FACE.DJ builds animation-ready 3D faces from photos by using state-of-the-art technologies in Machine Learning, Computer Vision and Computational Geometry.
We require only one frontal face image to create a textured 3D face.
Facial geometry and texture is then extrapolated to a full head model.
This 3D face model can then be animated by capturing the user’s face via video stream by utilizing face detection, face landmarks tracking, and gaze estimation modules of LUNA SDK. Thus, facial expressions of the user are transmitted and mimicked by the user-created avatar in real-time.
Eyes and the oral cavity are also modeled as separate objects and can be used to enhance the avatar representation.
Morphable models are essential for many algorithms performing 3D face reconstruction. These algorithms may be classified into two types: optimization-based and regression-based.
Optimization-based algorithms directly employ the use of a morphable model.

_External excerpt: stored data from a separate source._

def vopVfcmp (d a b : Reg) (p : BitVec 3) (f : BitVec 2) (c : BitVec 4) (s : State) (e : VEntry) : Res Effects :=
  need (aligned e a && alignedB e b f) Code.illegal s
    (need (isArithFp e.ty) Code.etype s
      (let cmp (i : Nat) := ((tyFmt e.ty).getD .f64).compare c (s.elem a.toNat e.w i) (operandB s e b f i)
       endPred s e d p (activeFlags s e p fun i => (cmp i).2) fun i => (cmp i).1))

-- ## Permutes (R372, R392)

/-- VSLUP: active elements below k keep their bytes, whatever MPOL holds. -/
def vopVslup (d a b : Reg) (p : BitVec 3) (f : BitVec 2) (s : State) (e : VEntry) : Res Effects :=
  need (aligned e d && aligned e a) Code.illegal s
    (whole s (elementwise s e d p e.w fun i =>
      (if indexB e b f ≤ i then s.elem a.toNat e.w (i - indexB e b f) else s.elem d.toNat e.w i, 0)))

def vopVsldn (d a b : Reg) (p : BitVec 3) (f : BitVec 2) (s : State) (e : VEntry) : Res Effects :=
  need (aligned e d && aligned e a) Code.illegal s
    (whole s (elementwise s e d p e.w fun i =>
      (if i + indexB e b f < e.vl then s.elem a.toNat e.w (i + indexB e b f) else 0, 0)))

def vopVperm (d a b : Reg) (p : BitVec 3) (s : State) (e : VEntry) : Res Effects :=
  need (aligned e d && aligned e a && aligned e b) Code.illegal s
    (whole s (elementwise s e d p e.w fun i =>
      let j := s.elem b.toNat e.w i
      (if j < e.vl then s.elem a.toNat e.w j else 0, 0)))

/-- VCOMPR: elements 0 to j−1 are active, the others below VL inactive. -/
def vopVcompr (d a : Reg) (p : BitVec 3) (s : State) (e : VEntry) : Res Effects :=
  need (aligned e d && aligned e a) Code.illegal s
    (whole s
      (if e.vl = 0 then .ok Effects.none s
       else
        let out := (List.range e.vl).filter fun i => s.pbit p.toNat i
        let (s1, _) := writeActive s e d.toNat e.w (fun i => decide (i < out.length)) (fun i => (s.elem a.toNat e.w (out.getD i 0), 0)) s
        .ok Effects.none (writeTail s1 e.vcfg e.vl d.toNat e.w e.g)))

/-- VMERGE: P selects and does not govern, so every element below VL is active. -/
def vopVmerge (d a b : Reg) (p : BitVec 3) (f : BitVec 2) (s : State) (e : VEntry) : Res Effects :=
  need (aligned e d && aligned e a && alignedB e b f) Code.illegal s
    (whole s (elementwise s e d 0 e.w fun i =>
      (if s.pbit p.toNat i then (if f == 2 then immValue e.ty b else operandB s e b f i) else s.elem a.toNat e.w i, 0)))

-- ## Predicates (R116, R349, R350)

/-- A predicate-to-predicate instruction. -/
def vpred (d : Reg) (p : BitVec 3) (f : Nat → Bool) (s : State) (e : VEntry) : Res Effects :=
  whole s (.ok Effects.none (writePred s e d p f))

def vopPand (d a b : Reg) (p : BitVec 3) (s : State) (e : VEntry) : Res Effects :=
  vpred d p (fun i => s.pbit a.toNat i && s.pbit b.toNat i) s e
def vopPor (d a b : Reg) (p : BitVec 3) (s : State) (e : VEntry) : Res Effects :=
  vpred d p (fun i => s.pbit a.toNat i || s.pbit b.toNat i) s e
def vopPxor (d a b : Reg) (p : BitVec 3) (s : State) (e : VEntry) : Res Effects :=
  vpred d p (fun i => s.pbit a.toNat i != s.pbit b.toNat i) s e
def vopPnot (d a : Reg) (p : BitVec 3) (s : State) (e : VEntry) : Res Effects := vpred d p (fun i => !s.pbit a.toNat i) s e
def vopPset (d : Reg) (p : BitVec 3) (s : State) (e : VEntry) : Res Effects := vpred d p (fun i => decide (i < e.xb.toNat)) s e

/-- The lowest element active in pg and set in pa. -/
def firstSet (s : State) (e : VEntry) (a : Reg) (p : BitVec 3) : Option Nat :=
  (List.range e.vl).find? fun i => s.pbit p.toNat i && s.pbit a.toNat i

Regression-based algorithms often use the results of morphable model fitting as training data.
Morphable models allow for face generation in three dimensions. The faces are controlled by relatively few parameters that adjust their shapes and expressions. These faces may be rendered from varying perspectives and under different lighting conditions.
Morphable model fitting reverts the process of image rendering: it seeks to find a combination of parameters that will result in a rendered image resembling the target image as closely as possible.
We process a face database using a morphable model fitting algorithm, thus acquiring reconstructed 3D models, and train a neural network to predict facial geometry.
We use an adaptation of the technique known as the Laplacian Surface Editing in combination with computer vision techniques to improve the alignment and appearance of salient face parts, especially the nose tip.
To animate an avatar in real time we use face and eyes landmarks. For landmarks detection we use extremely fast neural network models optimized for real-time inference on mobile devices.
To better capture subtle details of face and eyes movement we have created a large in-house training set with a variety of human emotions.
Accurate head pose and gaze estimation is a challenge mainly due to the difficulties in obtaining large labelled training sets with all kinds of variations in head pose and environment conditions.
We estimate head position and eye pupil position directly from predicted landmarks. This approach allows us to create robust estimators that work in a wide range of conditions in under 10ms on a mobile device.
We conduct user studies with the help of a Mechanical Turk-like service. Users see an original photo and two avatars constructed from the photo. They are then asked to select their favorite of the two and leave some feedback in the form of comments. This helps us to monitor how our avatars are perceived by users.